▶ _EXERCISE GOAL_: Your response should consist solely of the records, written out exactly.

▶ _SOURCE RECORDS_:
-- ==== Sys2Proof/Laws/PerInstr.lean ====
section
/-! SUPPORT. One lemma per constructor of `Instr`: the opcode and the tail that the encoder writes decode to the
instruction. -/

namespace Sys2Proof.Laws.Encoding

set_option Elab.async false

open Sys2Proof

/-- The opcode and the tail bytes of a well-formed instruction decode to it (R105-R117); a step without an encoding has
none. -/
def Statement (i : Instr) : Prop :=
  ∀ (g : Guard) (op : Nat) (t : List Byte), i.guard? = some g → i.operandsWf = true → encodeParts i = some (op, t) →
    decodeOp op g t = .ok i

/-- A step without an encoding. -/
theorem of_event {i : Instr} (h : i.guard? = none) : Statement i := by
  intro g op t hg
  rw [h] at hg
  cases hg

/-- An encoded instruction whose opcode and tail decode to it. -/
theorem of_parts {i : Instr} {g : Guard} {op : Nat} {t : List Byte} (hg : i.guard? = some g)
    (he : encodeParts i = some (op, t)) (h : i.operandsWf = true → decodeOp op g t = .ok i) : Statement i := by
  intro g' op' t' hg' hw he'
  rw [hg] at hg'
  rw [he] at he'
  cases hg'
  cases he'
  exact h hw

theorem nop (g : Guard) : Statement (.nop g) :=
  of_parts rfl rfl fun _ => by
    rw [decodeOp_system (by decide)]
    delta decodeSystem
    simp

theorem br (g : Guard) (off : BitVec 32) : Statement (.br g off) :=
  of_parts rfl rfl fun h => by
    have h : offWf off = true := h
    rw [decodeOp_system (by decide)]
    delta decodeSystem
    simp [h]

theorem brl (g : Guard) (d : Reg) (off : BitVec 32) : Statement (.brl g d off) :=
  of_parts rfl rfl fun h => by
    have h : offWf off = true := h
    rw [decodeOp_system (by decide)]
    delta decodeSystem
    simp [h]

theorem jmp (g : Guard) (a : Reg) : Statement (.jmp g a) :=
  of_parts rfl rfl fun _ => by
    rw [decodeOp_system (by decide)]
    delta decodeSystem
    simp

theorem jmpl (g : Guard) (d : Reg) (a : Reg) : Statement (.jmpl g d a) :=
  of_parts rfl rfl fun _ => by
    rw [decodeOp_system (by decide)]
    delta decodeSystem
    simp

theorem loop (g : Guard) (d : Reg) (off : BitVec 32) : Statement (.loop g d off) :=
  of_parts rfl rfl fun h => by
    have h : offWf off = true := h
    rw [decodeOp_system (by decide)]
    delta decodeSystem
    simp [h]

theorem chunk (g : Guard) : Statement (.chunk g) :=
  of_parts rfl rfl fun _ => by
    rw [decodeOp_system (by decide)]
    delta decodeSystem
    simp

theorem fence (g : Guard) (sc : Scope) : Statement (.fence g sc) :=
  of_parts rfl rfl fun _ => by
    rw [decodeOp_system (by decide)]
    delta decodeSystem
    simp

theorem ifence (g : Guard) : Statement (.ifence g) :=
  of_parts rfl rfl fun _ => by
    rw [decodeOp_system (by decide)]
    delta decodeSystem
    simp

theorem flushi (g : Guard) (a : Reg) (b : Reg) : Statement (.flushi g a b) :=
  of_parts rfl rfl fun _ => by
    rw [decodeOp_system (by decide)]
    delta decodeSystem
    simp

theorem trap (g : Guard) (n : BitVec 16) : Statement (.trap g n) :=
  of_parts rfl rfl fun _ => by
    rw [decodeOp_system (by decide)]
    delta decodeSystem
    simp

theorem uret (g : Guard) : Statement (.uret g) :=
  of_parts rfl rfl fun _ => by
    rw [decodeOp_system (by decide)]
    delta decodeSystem
    simp

theorem eret (g : Guard) : Statement (.eret g) :=
  of_parts rfl rfl fun _ => by
    rw [decodeOp_system (by decide)]
    delta decodeSystem
    simp

theorem exit (g : Guard) : Statement (.exit g) :=
  of_parts rfl rfl fun _ => by
    rw [decodeOp_system (by decide)]
    delta decodeSystem
    simp

theorem taskend (g : Guard) : Statement (.taskend g) :=
  of_parts rfl rfl fun _ => by
    rw [decodeOp_system (by decide)]
    delta decodeSystem
    simp

theorem yield (g : Guard) : Statement (.yield g) :=
  of_parts rfl rfl fun _ => by
    rw [decodeOp_system (by decide)]
    delta decodeSystem
    simp

theorem haltd (g : Guard) (a : Reg) (drain : Bool) : Statement (.haltd g a drain) :=
  of_parts rfl rfl fun _ => by
    rw [decodeOp_system (by decide)]
    delta decodeSystem
    simp

theorem tick (g : Guard) (n : BitVec 16) : Statement (.tick g n) :=
  of_parts rfl rfl fun _ => by
    rw [decodeOp_system (by decide)]
    delta decodeSystem
    simp

theorem level (g : Guard) (on : Bool) : Statement (.level g on) :=
  of_parts rfl rfl fun _ => by
    rw [decodeOp_system (by decide)]
    delta decodeSystem
    simp

theorem csrr (g : Guard) (d : Reg) (csr : BitVec 12) : Statement (.csrr g d csr) :=
  of_parts rfl rfl fun _ => by
    rw [decodeOp_system (by decide)]
    delta decodeSystem
    simp

theorem csrw (g : Guard) (a : Reg) (csr : BitVec 12) : Statement (.csrw g a csr) :=
  of_parts rfl rfl fun _ => by
    rw [decodeOp_system (by decide)]
    delta decodeSystem
    simp

theorem csrs (g : Guard) (a : Reg) (csr : BitVec 12) : Statement (.csrs g a csr) :=
  of_parts rfl rfl fun _ => by
    rw [decodeOp_system (by decide)]
    delta decodeSystem
    simp

theorem csrc (g : Guard) (a : Reg) (csr : BitVec 12) : Statement (.csrc g a csr) :=
  of_parts rfl rfl fun _ => by
    rw [decodeOp_system (by decide)]
    delta decodeSystem
    simp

▶ _RESULT_:
-- ==== Sys2Proof/Laws/PerInstr.lean ====
section
/-! SUPPORT. One lemma per constructor of `Instr`: the opcode and the tail that the encoder writes decode to the
instruction. -/

namespace Sys2Proof.Laws.Encoding

set_option Elab.async false

open Sys2Proof

/-- The opcode and the tail bytes of a well-formed instruction decode to it (R105-R117); a step without an encoding has
none. -/
def Statement (i : Instr) : Prop :=
  ∀ (g : Guard) (op : Nat) (t : List Byte), i.guard? = some g → i.operandsWf = true → encodeParts i = some (op, t) →
    decodeOp op g t = .ok i

/-- A step without an encoding. -/
theorem of_event {i : Instr} (h : i.guard? = none) : Statement i := by
  intro g op t hg
  rw [h] at hg
  cases hg

/-- An encoded instruction whose opcode and tail decode to it. -/
theorem of_parts {i : Instr} {g : Guard} {op : Nat} {t : List Byte} (hg : i.guard? = some g)
    (he : encodeParts i = some (op, t)) (h : i.operandsWf = true → decodeOp op g t = .ok i) : Statement i := by
  intro g' op' t' hg' hw he'
  rw [hg] at hg'
  rw [he] at he'
  cases hg'
  cases he'
  exact h hw

theorem nop (g : Guard) : Statement (.nop g) :=
  of_parts rfl rfl fun _ => by
    rw [decodeOp_system (by decide)]
    delta decodeSystem
    simp

theorem br (g : Guard) (off : BitVec 32) : Statement (.br g off) :=
  of_parts rfl rfl fun h => by
    have h : offWf off = true := h
    rw [decodeOp_system (by decide)]
    delta decodeSystem
    simp [h]

theorem brl (g : Guard) (d : Reg) (off : BitVec 32) : Statement (.brl g d off) :=
  of_parts rfl rfl fun h => by
    have h : offWf off = true := h
    rw [decodeOp_system (by decide)]
    delta decodeSystem
    simp [h]

theorem jmp (g : Guard) (a : Reg) : Statement (.jmp g a) :=
  of_parts rfl rfl fun _ => by
    rw [decodeOp_system (by decide)]
    delta decodeSystem
    simp

theorem jmpl (g : Guard) (d : Reg) (a : Reg) : Statement (.jmpl g d a) :=
  of_parts rfl rfl fun _ => by
    rw [decodeOp_system (by decide)]
    delta decodeSystem
    simp

theorem loop (g : Guard) (d : Reg) (off : BitVec 32) : Statement (.loop g d off) :=
  of_parts rfl rfl fun h => by
    have h : offWf off = true := h
    rw [decodeOp_system (by decide)]
    delta decodeSystem
    simp [h]

theorem chunk (g : Guard) : Statement (.chunk g) :=
  of_parts rfl rfl fun _ => by
    rw [decodeOp_system (by decide)]
    delta decodeSystem
    simp

theorem fence (g : Guard) (sc : Scope) : Statement (.fence g sc) :=
  of_parts rfl rfl fun _ => by
    rw [decodeOp_system (by decide)]
    delta decodeSystem
    simp

theorem ifence (g : Guard) : Statement (.ifence g) :=
  of_parts rfl rfl fun _ => by
    rw [decodeOp_system (by decide)]
    delta decodeSystem
    simp

theorem flushi (g : Guard) (a : Reg) (b : Reg) : Statement (.flushi g a b) :=
  of_parts rfl rfl fun _ => by
    rw [decodeOp_system (by decide)]
    delta decodeSystem
    simp

theorem trap (g : Guard) (n : BitVec 16) : Statement (.trap g n) :=
  of_parts rfl rfl fun _ => by
    rw [decodeOp_system (by decide)]
    delta decodeSystem
    simp

theorem uret (g : Guard) : Statement (.uret g) :=
  of_parts rfl rfl fun _ => by
    rw [decodeOp_system (by decide)]
    delta decodeSystem
    simp

theorem eret (g : Guard) : Statement (.eret g) :=
  of_parts rfl rfl fun _ => by
    rw [decodeOp_system (by decide)]
    delta decodeSystem
    simp

theorem exit (g : Guard) : Statement (.exit g) :=
  of_parts rfl rfl fun _ => by
    rw [decodeOp_system (by decide)]
    delta decodeSystem
    simp

theorem taskend (g : Guard) : Statement (.taskend g) :=
  of_parts rfl rfl fun _ => by
    rw [decodeOp_system (by decide)]
    delta decodeSystem
    simp

theorem yield (g : Guard) : Statement (.yield g) :=
  of_parts rfl rfl fun _ => by
    rw [decodeOp_system (by decide)]
    delta decodeSystem
    simp

theorem haltd (g : Guard) (a : Reg) (drain : Bool) : Statement (.haltd g a drain) :=
  of_parts rfl rfl fun _ => by
    rw [decodeOp_system (by decide)]
    delta decodeSystem
    simp

theorem tick (g : Guard) (n : BitVec 16) : Statement (.tick g n) :=
  of_parts rfl rfl fun _ => by
    rw [decodeOp_system (by decide)]
    delta decodeSystem
    simp

theorem level (g : Guard) (on : Bool) : Statement (.level g on) :=
  of_parts rfl rfl fun _ => by
    rw [decodeOp_system (by decide)]
    delta decodeSystem
    simp

theorem csrr (g : Guard) (d : Reg) (csr : BitVec 12) : Statement (.csrr g d csr) :=
  of_parts rfl rfl fun _ => by
    rw [decodeOp_system (by decide)]
    delta decodeSystem
    simp

theorem csrw (g : Guard) (a : Reg) (csr : BitVec 12) : Statement (.csrw g a csr) :=
  of_parts rfl rfl fun _ => by
    rw [decodeOp_system (by decide)]
    delta decodeSystem
    simp

theorem csrs (g : Guard) (a : Reg) (csr : BitVec 12) : Statement (.csrs g a csr) :=
  of_parts rfl rfl fun _ => by
    rw [decodeOp_system (by decide)]
    delta decodeSystem
    simp

theorem csrc (g : Guard) (a : Reg) (csr : BitVec 12) : Statement (.csrc g a csr) :=
  of_parts rfl rfl fun _ => by
    rw [decodeOp_system (by decide)]
    delta decodeSystem
    simp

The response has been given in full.